> _REQUIRED WORK_
The expected answer is the set of lines in the data below between the line holding "(table[i]?).map fun x" and the line holding "((chan s 0).timerRegistered = false → 10", inclusive, written out exactly.

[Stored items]
+ + + + + + +

/-- The initialisation words and OCW1: each writes the fields its rule lists, keeps the others and moves the sequence on as
R185 says (R184, R186 to R188, R190). That each ends with `settle()` is R182 with R146; for ICW2, ICW3 and ICW4, whose own
rules name no settle, it is the model's reading of R182 (log entry 19). -/
def Obligations.InitialisationWords : Prop :=
  ∀ (c : Ctrl) (s : State),
    (∀ ltim sngl ic4, ∃ t, exec (.picICW1 c ltim sngl ic4) s = .next t ∧
      SettledAfter c
        { picOf s c with
          initState := .expectICW2, requiresICW4 := ic4, cascadeMode := !sngl, levelTriggered := ltim,
          imr := 0x00, isr := 0x00, irr := if ltim then (picOf s c).pin else 0x00, lowestPriorityIRQ := 7,
          specialMask := false, readSelectISR := false, polled := false, sfnm := false, buffered := false,
          autoEOI := false, rotateOnAutoEOI := false }
        (.ok .unit) s t) ∧
    (∀ b : Byte, (picOf s c).initState = .expectICW2 → ∃ t, exec (.picICW2 c b) s = .next t ∧
      SettledAfter c
        { picOf s c with
          interruptOffset := b &&& 0xF8
          initState :=
            if (picOf s c).cascadeMode then .expectICW3
            else if (picOf s c).requiresICW4 then .expectICW4 else .ready }
        (.ok .unit) s t) ∧
    (∀ b : Byte, (picOf s c).initState = .expectICW3 → ∃ t, exec (.picICW3 c b) s = .next t ∧
      SettledAfter c
        { picOf s c with
          icw3 := b, initState := if (picOf s c).requiresICW4 then .expectICW4 else .ready }
        (.ok .unit) s t) ∧
    (∀ b : Byte, (picOf s c).initState = .expectICW4 → ∃ t, exec (.picICW4 c b) s = .next t ∧
      SettledAfter c
        { picOf s c with
          sfnm := b.getLsbD 4, buffered := b.getLsbD 3, autoEOI := b.getLsbD 1, initState := .ready }
        (.ok .unit) s t) ∧
    (∀ b : Byte, (picOf s c).initState = .ready → ∃ t, exec (.picOCW1 c b) s = .next t ∧
      SettledAfter c { picOf s c with imr := b } (.ok .unit) s t)

/-- The operation words: the EOI forms of OCW2 are `PIC.endOfInterrupt`, the four others write the field their rule
names or nothing, OCW3 writes the fields its enable bits name; each ends with `settle()` (R191, R193, R199 to R202). -/
def Obligations.OperationWords : Prop :=
  ∀ (c : Ctrl) (s : State),
    (∀ r sl l, ∃ t, exec (.picOCW2EOI c r sl l) s = .next t ∧
      exec (.picEndOfInterrupt c (if sl = true then some l else none) r) s = .next t) ∧
    (∃ t, exec (.picOCW2RotAutoSet c) s = .next t ∧
      SettledAfter c { picOf s c with rotateOnAutoEOI := true } (.ok .unit) s t) ∧
    (∃ t, exec (.picOCW2RotAutoClr c) s = .next t ∧
      SettledAfter c { picOf s c with rotateOnAutoEOI := false } (.ok .unit) s t) ∧
    (∀ l, ∃ t, exec (.picOCW2SetPrio c l) s = .next t ∧
      SettledAfter c { picOf s c with lowestPriorityIRQ := l } (.ok .unit) s t) ∧
    (∀ l, ∃ t, exec (.picOCW2Nop c l) s = .next t ∧ SettledAfter c (picOf s c) (.ok .unit) s t) ∧
    (∀ esmm smm p rr ris, ∃ t, exec (.picOCW3 c esmm smm p rr ris) s = .next t ∧
      SettledAfter c
        { picOf s c with
          specialMask := if esmm = true then smm else (picOf s c).specialMask
          polled := p || (picOf s c).polled
          readSelectISR := if rr = true then ris else (picOf s c).readSelectISR }
        (.ok .unit) s t)

/-- Reads of the two PIC ports: not polled, the command port gives `isr` or `irr` as selected and the data port `imr`,
and nothing changes; polled, either read acknowledges its controller alone and gives the poll byte (R194 to R196). -/
def Obligations.PicReads : Prop :=
  ∀ (c : Ctrl) (s : State),
    ((picOf s c).polled = false →
      exec (.picRdCmd c) s =
        .next { s with
          result := .ok (.port .byte
            ((if (picOf s c).readSelectISR then (picOf s c).isr else (picOf s c).irr).setWidth 32)) } ∧
      exec (.picRdData c) s = .next { s with result := .ok (.port .byte ((picOf s c).imr.setWidth 32)) }) ∧
    ((picOf s c).polled = true →
      exec (.picRdData c) s = exec (.picRdCmd c) s ∧
      (selected (picOf s c) = none → ∃ t, exec (.picRdCmd c) s = .next t ∧
        SettledAfter c { picOf s c with polled := false } (.ok (.port .byte 0x00)) s t) ∧
      ∀ l, selected (picOf s c) = some l → ∃ q t, exec (.picRdCmd c) s = .next t ∧
        LineTaken { picOf s c with polled := false } q l ∧
        SettledAfter c q (.ok (.port .byte (0x80 + BitVec.ofNat 32 l.val))) s t)

/-- Nesting: outside the special modes a controller with a line in service requests nothing and the CPU takes no
interrupt from it, and no operation but a `CPU.step`, whose guest may enter and leave a special mode, puts a second line in
service there; in special-fully-nested mode only a line above every line in service is selected; in special mask mode only
a line not itself in service (R369, R370; what holds of R34 (a) in every state, log entry 17). -/
def Obligations.Nesting : Prop :=
  (∀ p : Pic, p.isr ≠ 0 → p.sfnm = false → p.specialMask = false → intReq p = false) ∧
  (∀ s : State, s.picM.isr ≠ 0 → s.picM.sfnm = false → s.picM.specialMask = false →
    pollInterrupt params s = (s, none)) ∧
  (∀ (p : Pic) (l k : Fin 8), p.sfnm = true → p.specialMask = false → selected p = some l →
    lineBit p.isr k = true → (prio p l).val < (prio p k).val) ∧
  (∀ (p : Pic) (l : Fin 8), p.specialMask = true → selected p = some l → lineBit p.isr l = false) ∧
  (∀ s : State, (∀ c, (picOf s c).sfnm = false ∧ (picOf s c).specialMask = false ∧ OneInService (picOf s c)) →
    ∃ t, exec .picAcknowledge s = .next t ∧ ∀ c, OneInService (picOf t c)) ∧
  (∀ (i : Instr) (s t : State) (c : Ctrl), i ≠ .cpuStep → exec i s = .next t →
    (picOf s c).sfnm = false → (picOf s c).specialMask = false → OneInService (picOf s c) → OneInService (picOf t c))

/-- With the reset rotation, nothing in service, nothing masked and the cascade request pending with the slave's, the
acknowledged line is the first pending one of 0, 1, 8 to 15, 3 to 7 (R365). -/
def Obligations.GlobalPriorityOrder : Prop :=
  ∀ (n : Nat) (s : State),
    (∀ c, (picOf s c).lowestPriorityIRQ = 7 ∧ (picOf s c).isr = 0 ∧ (picOf s c).imr = 0 ∧
      (picOf s c).specialMask = false) →
    s.picM.cascadeMode = true → lineBit s.picM.irr 2 = intReq s.picS →
    [0, 1, 8, 9, 10, 11, 12, 13, 14, 15, 3, 4, 5, 6, 7].find? (lineIrr s) = some n →
    ∃ t, exec .picAcknowledge s = .next t ∧
      t.result =
        .ok (.vector ((picOf s (ctrlOfLine n)).interruptOffset + BitVec.ofNat 8 (localLine n).val))

/-- The invariant of R34 (a) does not survive leaving special mask mode: from reset, the operations of vector P11 end
with two lines in service and both special modes off (log entry 17). -/
def Obligations.SpecialMaskLeavesTwoInService : Prop :=
  ∃ t, performAll
      [.picOCW1 .M 0x00, .picAssertIRQ 3, .picAcknowledge, .picAssertIRQ 5, .picOCW3 .M true true false false false,
       .picAcknowledge, .picOCW3 .M true false false false false] State.reset = .next t ∧
    t.picM.sfnm = false ∧ t.picM.specialMask = false ∧ ¬OneInService t.picM

/-! ### Clock -/

/-- `CLK.registerDevice`: with a slot free the timer is added, active, with its interval converted to pulses at the
present rate; with ten in use it fails and no timer changes (R212, R213, R220). -/
def Obligations.TimerRegistration : Prop :=
  ∀ (d : Device) (us : Nat) (continuous : Bool) (s : State) (quantumOf pulsesIn : Nat),
    quantumOf =
      (match s.cpu.minPulsePeriodUs with
       | none => 1
       | some m => max 1 ((m * s.cpu.ips + (10 ^ 6 - 1)) / 10 ^ 6)) →
    pulsesIn =
      (match params.pulseSource with
       | .instructionCount => max 1 (us * s.cpu.ips / (10 ^ 6 * quantumOf))
       | .realTime => max 1 (us / params.sleepUs)) →
    (s.clk.timers.length < 10 →
      exec (.clkRegisterDevice d us continuous) s =
        .next { s with
          clk := { s.clk with
            timers := s.clk.timers ++
              [{ owner := d, interval := pulsesIn, countdown := pulsesIn, active := true, continuous := continuous }] }
          result := .ok .success }) ∧
    (10 ≤ s.clk.timers.length →
      exec (.clkRegisterDevice d us continuous) s =
        .next { s with
          log := s.log ++ [.timerCapacityExceeded d], result := .cond .timerCapacityExceeded .failure })

/-- `CLK.resetTimer` and `CLK.setTimerActiveState` change the least slot the device owns and no other; a device with no
slot gets the condition (R216 to R218). -/
def Obligations.TimerReconfiguration : Prop :=
  ∀ (d : Device) (s : State),
    (∀ (i : Nat) (x : Timer), s.clk.timers[i]? = some x → x.owner = d →
      (∀ j y, j < i → s.clk.timers[j]? = some y → y.owner ≠ d) →
      (∀ us, ∃ t, exec (.clkResetTimer d us) s = .next t ∧
        t = { s with clk := { s.clk with timers := t.clk.timers }, result := .ok .success } ∧
        ∀ j, t.clk.timers[j]? =
          if j = i then some { x with interval := pulsesOf params us s, countdown := pulsesOf params us s }
          else s.clk.timers[j]?) ∧
      (∀ active, ∃ t, exec (.clkSetTimerActiveState d active) s = .next t ∧
        t = { s with clk := { s.clk with timers := t.clk.timers }, result := .ok .success } ∧
        ∀ j, t.clk.timers[j]? =
          if j = i then
            some { x with
              active := active
              countdown := if active = true ∧ x.countdown = 0 then x.interval else x.countdown }
          else s.clk.timers[j]?)) ∧
    ((∀ x ∈ s.clk.timers, x.owner ≠ d) →
      (∀ us, exec (.clkResetTimer d us) s =
        .next { s with log := s.log ++ [.noSuchTimer d], result := .cond .noSuchTimer .failure }) ∧
      ∀ active, exec (.clkSetTimerActiveState d active) s =
        .next { s with log := s.log ++ [.noSuchTimer d], result := .cond .noSuchTimer .failure })

/-- `CLK.signalPulse` counts a pulse only in real-time mode with the Clock running, and touches no timer (R219). -/
def Obligations.SignalPulse : Prop :=
  ∀ s : State, exec .clkSignalPulse s =
    .next
      (if params.pulseSource = .realTime ∧ s.clk.running = true then
        { s with clk := { s.clk with pendingRtPulses := s.clk.pendingRtPulses + 1 }, result := .ok .unit }
       else { s with result := .ok .unit })

/-- A pulse that lets no timer reach zero lowers the countdown of every active timer by one and changes nothing else
(R214). -/
def Obligations.PulseCountsDown : Prop :=
  ∀ s : State, s.clk.timers.length ≤ 10 → (∀ x ∈ s.clk.timers, x.active = true → 2 ≤ x.countdown) →
    exec .clkPulse s =
      .next { s with
        clk := { s.clk with
          timers := s.clk.timers.map fun x => if x.active then { x with countdown := x.countdown - 1 } else x }
        result := .ok .unit }

/-- A pulse on a table whose only timer is a channel's, due, performs the channel's update once and then re-arms the
timer if it is continuous and stops it if it is one-shot. On any table it visits the slots in ascending order, each as the
callbacks before it left it: a due slot of a channel or of an external device has its owner updated first, and is re-armed
or stopped after (R214, R215). -/
def Obligations.PulseFires : Prop :=
  (∀ (ch : Nat) (x : Timer) (s : State), ch < s.ata.length → s.clk.timers = [x] → x.owner = .ata ch →
    x.active = true → x.countdown = 1 →
    ∃ u, exec (.ataUpdate ch) { s with clk := { s.clk with timers := [{ x with countdown := 0 }] } } = .next u ∧
      exec .clkPulse s =
        .next { u with
          clk := { u.clk with
            timers :=
              [if x.continuous then { x with countdown := x.interval } else { x with countdown := 0, active := false }] }
          result := .ok .unit }) ∧
  ∀ s : State, ∃ visit : Nat → State, visit 0 = s ∧ (∀ i, i < 10 → SlotVisited i (visit i) (visit (i + 1))) ∧
    exec .clkPulse s = .next { visit 10 with result := .ok .unit }

/-- A timer left alone: continuous with interval N it reaches zero at pulses N, 2N, 3N and so on, for ever; one-shot it
reaches zero at pulse N and is inactive from then on (R224 (a)). -/
def Obligations.TimerPeriod : Prop :=
  ∀ (ch N : Nat) (s : State), ch < s.ata.length → 1 ≤ N →
    (chan s ch).drive0.isBusy = false → (chan s ch).drive1.isBusy = false →
    (s.clk.timers =
        [{ owner := .ata ch, interval := N, countdown := N, active := true, continuous := true }] →
      ∀ k, ∃ t, performAll (pseudoClkPulses k) s = .next t ∧
        t.clk.timers =
          [{ owner := .ata ch, interval := N, countdown := N - k % N, active := true, continuous := true }]) ∧
    (s.clk.timers =
        [{ owner := .ata ch, interval := N, countdown := N, active := true, continuous := false }] →
      ∀ k, ∃ t, performAll (pseudoClkPulses k) s = .next t ∧
        t.clk.timers =
          [{ owner := .ata ch, interval := N, countdown := N - k, active := decide (k < N), continuous := false }])

/-! ### ATA channel -/

/-- `ATA.reset` of the one default channel: bases, line, ports, timer, flags, selection and drives as R241's steps say;
an interrupt that the channel had raised is lowered on its new line, a latched request staying in edge mode; each failed
step is logged by the operation that raises it; success exactly when both a line and a timer were had. That a registered
channel with no timer logs NoSuchTimer is the model's reading (log entry 18). -/
def Obligations.AtaReset : Prop :=
  ∀ s : State, 0 < s.ata.length → MapsOk s → ChannelOk (chan s 0) →
    ∃ t, exec (.ataReset 0) s = .next t ∧
      t = { s with
        bus := t.bus, picM := t.picM, picS := t.picS, irqOwner := t.irqOwner,
        clk := { s.clk with timers := t.clk.timers }, ata := t.ata, log := t.log, result := t.result } ∧
      OnlyChannel 0
        { chan s 0 with
          drive0 := driveResetOf (chan s 0).drive0, drive1 := driveResetOf (chan s 0).drive1, selected := 0,
          ioBase1 := 0x1F0, ioBase2 := 0x3F0, irqNumber := lineResult (requestIRQNumber params (.ata 0) s).2,
          nIEN := false, srst := false, irqRaised := false,
          timerRegistered := (chan s 0).timerRegistered || decide (s.clk.timers.length < 10) } s t ∧
      t.irqOwner = (requestIRQNumber params (.ata 0) s).1.irqOwner ∧
      (∀ a : Half, portEntry t a =
        if a ∈ [0x1F0, 0x1F1, 0x1F2, 0x1F3, 0x1F4, 0x1F5, 0x1F6, 0x1F7, 0x3F6, 0x3F7] then
          portAfter (portEntry s a) (.ata 0) .rw
        else portEntry s a) ∧
      ((chan s 0).timerRegistered = false → s.clk.timers.length < 10 →
        ∀ table, table = s.clk.timers ++
            [{ owner := .ata 0, interval := pulsesOf params params.ataCmdDelayUs s,
               countdown := pulsesOf params params.ataCmdDelayUs s, active := true, continuous := false }] →
          ∀ i, t.clk.timers[i]? =
            if table.findIdx? (fun x => x.owner == .ata 0) = some i then
              (table[i]?).map fun x => { x with active := false }
            else table[i]?) ∧
      ((chan s 0).timerRegistered = false → 10 ≤ s.clk.timers.length → t.clk.timers = s.clk.timers) ∧
      ((chan s 0).timerRegistered = true → ∀ i, t.clk.timers[i]? =
        if lookupTimer s (.ata 0) = some i then (s.clk.timers[i]?).map fun x => { x with active := false }
        else s.clk.timers[i]?) ∧
      ((chan s 0).irqRaised = false ∨ (chan t 0).irqNumber < 0 → t.picM = s.picM ∧ t.picS = s.picS) ∧
      (∀ n : Nat, (chan s 0).irqRaised = true → (chan t 0).irqNumber = n →
        (∃ u, exec (.picClearIRQ n) s = .next u ∧ t.picM = u.picM ∧ t.picS = u.picS) ∧
        linePin t n = false ∧
        ((picOf s (ctrlOfLine n)).levelTriggered = false → lineIrr t n = lineIrr s n)) ∧
      t.log = s.log ++
        (if (chan t 0).irqNumber < 0 then [.irqExhausted (.ata 0)] else []) ++
        (if (chan s 0).timerRegistered = true then
          (if lookupTimer s (.ata 0) = none then [.noSuchTimer (.ata 0)] else [])
         else if s.clk.timers.length < 10 then []
         else [.timerCapacityExceeded (.ata 0)]) ∧
      (t.result = .ok .success ↔ 0 ≤ (chan t 0).irqNumber ∧ (chan t 0).timerRegistered = true) ∧
      (t.result ≠ .ok .success → t.result = .failed)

+ + + + + + +

> _WRITTEN ANSWER_
              (table[i]?).map fun x => { x with active := false }
            else table[i]?) ∧
      ((chan s 0).timerRegistered = false → 10 ≤ s.clk.timers.length → t.clk.timers = s.clk.timers) ∧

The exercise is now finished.